-- ==== Sys2Proof/Machine/CookEngine.lean ====
section
/-! DEFINITION. The Cook Engine: the step slot, step frames, users of recipe versions, advancing and going
IDLE (R33, R34, R42, R49, R53, R57). -/

namespace Sys2Proof.Machine

/-- The part's codes (R95). -/
abbrev codeSilent : Nat := 200
abbrev codeDeviation : Nat := 201
abbrev codeCoreTimeout : Nat := 202
abbrev codeStepNoAck : Nat := 203
abbrev codeOvenRestart : Nat := 204
abbrev codeCookLost : Nat := 205
abbrev codeCleanOvertime : Nat := 206
abbrev codeCleanFault : Nat := 207
abbrev codeUpdateFailed : Nat := 208
abbrev codeMismatch : Nat := 209
abbrev codeLineErrors : Nat := 210
abbrev codeStoreLost : Nat := 211
abbrev codeStoreWorn : Nat := 212
abbrev codeSensorMissing : Nat := 213

/-- A new STOP takes a slot: a PENDING STOP is left, anything else is replaced, and the timer of a SENT
frame stops (R42). -/
def SlotState.withStop (x : SlotState) : SlotState :=
  match x.slot with
  | .pending .stop _ => x
  | _ => { slot := .pending .stop false, timer := none }

/-- Put a STOP in an oven's slot (R42). -/
def State.putStop (s : State) (i : OvenId) : State := s.setSlot i (s.slot i).withStop

/-- A REFUSE may be built: the slot is EMPTY or holds a PENDING REFUSE (R42, R48). -/
def Slot.takesRefuse : Slot → Bool
  | .empty => true
  | .pending (.refuse _ _) _ => true
  | _ => false

/-- The slot holds a PENDING STOP (R45). -/
def Slot.pendingStop : Slot → Bool
  | .pending .stop _ => true
  | _ => false

/-- What a STEP frame carries of a record (R49). -/
def StepParams.head (p : StepParams) : StepHead :=
  { mode := p.mode, cavity := p.cavity, humidity := p.humidity, fan := p.fan, endKind := p.endKind }

/-- The STEP frame of a context's present step, built from record first plus step index (R49). -/
def State.stepFrame (s : State) (i : OvenId) : SlotFrame :=
  let c := s.cook i
  .step c.stepIndex c.count (s.stepRec (c.first + c.stepIndex)).params.head

/-- Put a frame PENDING in a slot; a STEP or END finds it EMPTY or holding a REFUSE (R42). -/
def State.putPending (s : State) (i : OvenId) (f : SlotFrame) : State :=
  s.setSlot i { slot := .pending f false, timer := none }

/-- One cook fewer on the draining version that carries the number; without users it is freed at once
(R33, R34). -/
def State.dropDraining (s : State) (r : Fin 512) (version : Nat) : State :=
  match (s.recipe r).draining with
  | some v =>
    if v.run.version = version then
      if v.users ≤ 1 then
        { (s.modRecipe r fun e => { e with draining := none }) with
          steps := modRun s.steps v.run StepRec.freed }
      else s.modRecipe r fun e => { e with draining := some { v with users := v.users - 1 } }
    else s
  | none => s

/-- One cook fewer on a version of a recipe: the live-user count or the draining-user count, whichever
version carries the number (R33). -/
def State.dropUser (s : State) (recipe version : Nat) : State :=
  match recipeOf recipe with
  | none => s
  | some r =>
    match (s.recipe r).live with
    | some v =>
      if v.run.version = version then
        s.modRecipe r fun e => { e with live := some { v with users := v.users - 1 } }
      else s.dropDraining r version
    | none => s.dropDraining r version

/-- The total deviation with the unfinished step's whole degree-seconds folded in (R57, R74). -/
def CookCtx.folded (c : CookCtx) : CookCtx := { c with total := satAdd max32 c.total (c.dev / 100) }

/-- The context as its end leaves it before it is reported: a RUNNING step is folded (R57). -/
def CookCtx.atEnd (c : CookCtx) : CookCtx := if c.state = .running then c.folded else c

/-- A cook context goes IDLE with a result: timer, fold, report, user count, occupancy, calls, state, in
the order of R57. -/
def State.cookGoIdle (s : State) (i : OvenId) (r : CookResult) : State :=
  let s1 := (s.setSlot i { s.slot i with timer := none }).modCook i CookCtx.atEnd
  let s2 := s1.offerReport (reportCookEnd i (s1.cook i) r s1.lineTime)
  let s3 := s2.dropUser (s1.cook i).recipe (s1.cook i).version
  let s4 := s3.releaseOccupancy i .cooking
  let s5 := ((s4.clearAtSource (some i) codeDeviation).clearAtSource (some i)
    codeCoreTimeout).clearAtSource (some i) codeSensorMissing
  s5.modCook i fun c => { c with state := .idle }

/-- A context that is not IDLE goes IDLE with a result and a STOP is put in its slot (R54 to R56); an IDLE
context finds no cook. -/
def State.stopCook (s : State) (i : OvenId) (r : CookResult) : State :=
  if (s.cook i).state = .idle then s else (s.cookGoIdle i r).putStop i

/-- A completed step: the next STEP, or the END after the last one (R53). -/
def State.advanceCook (s : State) (i : OvenId) : State :=
  let c := s.cook i
  if c.stepIndex + 1 < c.count then
    let t := s.modCook i fun c =>
      { c with stepsDone := c.stepsDone + 1, stepIndex := c.stepIndex + 1, state := .advancing }
    t.putPending i (t.stepFrame i)
  else
    (s.modCook i fun c =>
      { c with stepsDone := c.stepsDone + 1, stepIndex := c.count, state := .ending }).putPending i
        (.endCook c.count)

end Sys2Proof.Machine
end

^^^^

#### WORK REQUEST:
Reproduce exactly the entries above, limited to the lines from the one with "STOP (R45). -/" through the one with "(R33, R34). -/", both included.

#### SOLUTION BELOW:
/-- The slot holds a PENDING STOP (R45). -/
def Slot.pendingStop : Slot → Bool
  | .pending .stop _ => true
  | _ => false

/-- What a STEP frame carries of a record (R49). -/
def StepParams.head (p : StepParams) : StepHead :=
  { mode := p.mode, cavity := p.cavity, humidity := p.humidity, fan := p.fan, endKind := p.endKind }

/-- The STEP frame of a context's present step, built from record first plus step index (R49). -/
def State.stepFrame (s : State) (i : OvenId) : SlotFrame :=
  let c := s.cook i
  .step c.stepIndex c.count (s.stepRec (c.first + c.stepIndex)).params.head

/-- Put a frame PENDING in a slot; a STEP or END finds it EMPTY or holding a REFUSE (R42). -/
def State.putPending (s : State) (i : OvenId) (f : SlotFrame) : State :=
  s.setSlot i { slot := .pending f false, timer := none }

/-- One cook fewer on the draining version that carries the number; without users it is freed at once
(R33, R34). -/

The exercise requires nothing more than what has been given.